Em 1986, Collovati viajou para o México e, já como reserva, participou de uma partida da negativa campanha da Itália no Mundial – contra a Coreia do Sul, teve sua última exibição em azzurro. Após a competição, a diretoria interista o comunicou que ele não fazia mais parte dos planos e, depois que recebeu uma proposta da Udinese, convenceu o jogador a ir jogar no maior clube do Friuli, região em que tinha nascido. No entanto, Fulvio não teve atuações brilhantes (principalmente por questões físicas) e viu os bianconeri, penalizados em nove pontos, serem rebaixados. Na janela de transferências sucessiva, um telefonema de Liedholm, seu treinador no Milan, transformou a queda para a segundona em um salto: Collovati havia sido contratado pela Roma.
Na Cidade Eterna, o brilho do zagueiro friulano quase não foi notado: na fase final da carreira, Collovati viveu altos e baixos e não foi um titular absoluto da equipe giallorossa, que concluiu a Serie A na terceira posição, em 1987-88, e em oitavo, na edição seguinte. Do biênio na capital, o zagueiro se recorda principalmente do início da convivência com Gianluca Signorini, que seria seu grande parceiro durante seu outono como jogador, e da importância do clássico contra a Lazio. Na mesma entrevista ao Tutto Mercato Web, já citada, ele lembrou de um encontro divertido com um torcedor. “Um senhor chegou e me disse [imita o sotaque romano]: ‘Collovà, melhor ser rebaixado do que perder o dérbi'”.
Aos 32 anos, uma idade bastante avançada para o futebol da época, Fulvio trocou a Roma pelo Genoa, que seria seu último clube como profissional. O friulano disputou quatro temporadas pelos grifoni, renovando seu contrato anualmente, e formou novamente uma dupla de zaga com o amigo Signorini. A torcida nunca esquecerá da força defensiva daquela equipe, que, em tempos de muita competitividade na Velha Bota, conseguiu ser quarta colocada da Serie , em 1991, e ainda alcançou as semifinais da Copa Uefa, no ano posterior.
Após levar a equipe rossoblù a seus melhores resultados após a II Guerra Mundial e fazer história no Marassi, Collovati se aposentou, aos 36 anos. Franco Scoglio, um de seus treinadores em Gênova, tentou demovê-lo da ideia para levá-lo ao Messina, então na Serie C1, mas o zagueiro achou melhor não forçar a barra. Dessa forma, sua última partida como profissional acabou sendo ainda mais especial, pois foi diante do time que o revelou: 2 a 2 contra o Milan, no estádio Luigi Ferraris.

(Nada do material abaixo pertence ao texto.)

-- ==== Sys2Proof/Machine/Constellation.lean ====
section
/-! DEFINITION. CST: ports and links, enumeration, Pulsar beacons, global operations, link failure (R486 to R506), as one
node sees them. What the neighbours send comes in as commands; what this node sends stands in `cst.sent` and
`cst.beacon`. -/

namespace Sys2Proof.Machine

/-- The location code of the Constellation ports (R37). -/
def cstLocation : Nat := tileLoc 2 12 0

/-- CST's own part changed. -/
def State.modCst (s : State) (f : CstSt → CstSt) : State := { s with cst := f s.cst }

/-- Units of a stamp in n picoseconds, truncated. -/
def psToStamp (n : Int) : Int := n * 2 ^ 40 / 1000000000000

/-- D x h + 1 us as a stamp difference (R501 to R503). -/
def State.cstLead (s : State) : Nat := nsToStamp (s.cstDepth * s.get CST_HOP.H + 1000)

/-- The time D x h + 1 us from now. -/
def State.cstInstant (s : State) : Stamp := s.now + BitVec.ofNat 80 s.cstLead

/-! ### Operation status -/

/-- The operation kinds of CST_OP_STAT. -/
abbrev opBcast : Nat := 0
abbrev opBarrier : Nat := 1
abbrev opSnap : Nat := 2
abbrev opApply : Nat := 3
abbrev opReset : Nat := 4

/-- Operation k begins at this node. -/
def State.opBegin (s : State) (k : Nat) : State :=
  let s := ((s.put (CST_OP_STAT.BUSY k) 1).put (CST_OP_STAT.DONE k) 0).put (CST_OP_STAT.CODE k) 0
  (s.put (CST_OP_STAT.NODE k) 0).put CST_MEMBERS.MEMBERS (if s.cstRoot then s.cst.members else s.get CST_MEMBERS.MEMBERS)

/-- Operation k ends at this node. -/
def State.opEnd (s : State) (k node code : Nat) : State :=
  ((s.put (CST_OP_STAT.BUSY k) 0).put (CST_OP_STAT.DONE k) 1).put (CST_OP_STAT.NODE k) node |>.put (CST_OP_STAT.CODE k) code

/-- Operation k runs at this node. -/
def State.opRuns (s : State) (k : Nat) : Bool := s.flag (CST_OP_STAT.BUSY k)

/-- The update that a synchronised apply holds is let go without an edge (R502). -/
def State.applyDrop (s : State) : State :=
  let s := s.modCst (fun c => { c with apply := none })
  if s.sys.updCst then
    { s.put SYS_UPDATE_STAT.STATE 0 with sys := { s.sys with updCst := false } }
  else s

/-- The synchronised apply ends at this node without an edge. -/
def State.applyAbort (s : State) (node code : Nat) : State := if s.opRuns opApply then (s.opEnd opApply node code).applyDrop else s

/-- Every operation other than the reset is cancelled (R503). -/
def State.cancelOps (s : State) : State :=
  let e := Err.sequence.code
  let s := if s.opRuns opBcast then s.opEnd opBcast 0 e else s
  let s := if s.opRuns opBarrier then s.opEnd opBarrier 0 e else s
  let s := if s.opRuns opSnap then s.opEnd opSnap 0 e else s
  (s.applyAbort 0 e).modCst (fun c =>
    { c with tx := [], arrived := false, childArrived := [], reported := false, barLost := false, snap := none, snapLost := false })

/-! ### Membership -/

/-- The node leaves the Constellation: its link towards the root is down (R492, R496, R505). -/
def State.cstLeave (s : State) : State := ((s.put CST_NODE.VALID 0).put CST_NODE.ID 0).put CST_NODE.HOPS 0

/-- The node reports holdover and re-acquires (R496, R505). -/
def State.cstHoldover (s : State) : State :=
  let s := (s.put CST_STAT.LOCKED 0).put CST_STAT.HOLDOVER 1
  let s := s.modCst (fun c => { c with stepped := false, good := 0, bad := 0 })
  if s.almSrc == 3 then s.enterHoldover else s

Collovati continuou ligado ao futebol depois de se aposentar e mostrou tino para os negócios. O ex-jogador foi diretor esportivo do Piacenza por três anos, entre 2001 e 2004, e foi um dos responsáveis por levar o defensor argentino Hugo Campagnaro (ex-Sampdoria, Napoli e Inter) ao Campeonato Italiano. Em 2015, adquiriu, juntamente com outros acionistas, o Pro Patria, um pequeno e tradicional clube da região de Milão: foi diretor geral dos tigrotti, mas se demitiu do cargo e atualmente é apenas sócio e conselheiro.
Embora tenha feito incursões no business do esporte, Collovati ficou mais conhecido mesmo pela facilidade em trabalhar com comunicação – segundo o próprio, uma vocação que ficou clara quando ele ajudou a organizar a festa de centenário do Genoa, em 1993. O ex-zagueiro se destaca na função de comentarista: chegou a apresentar um programa com sua esposa, Caterina, no Canale Italia, e atuou na Rai, a rede televisiva pública italiana. Nos muitos anos em que foi empregado da emissora, Fulvio se destacou principalmente como analista fixo do célebre programa La Domenica Sportiva. Além disso, é dono de uma produtora de conteúdo para televisão e internet e, eventualmente, aparece como convidado de colunas ou mesas-redondas para dar seus pitacos.
Fulvio Collovati
Nascimento: 9 de maio de 1957, em Teor, Itália
Posição: zagueiro
Clubes em que atuou: Milan (1976-82), Inter (1982-86), Udinese (1986-87), Roma (1987-89) e Genoa (1989-93)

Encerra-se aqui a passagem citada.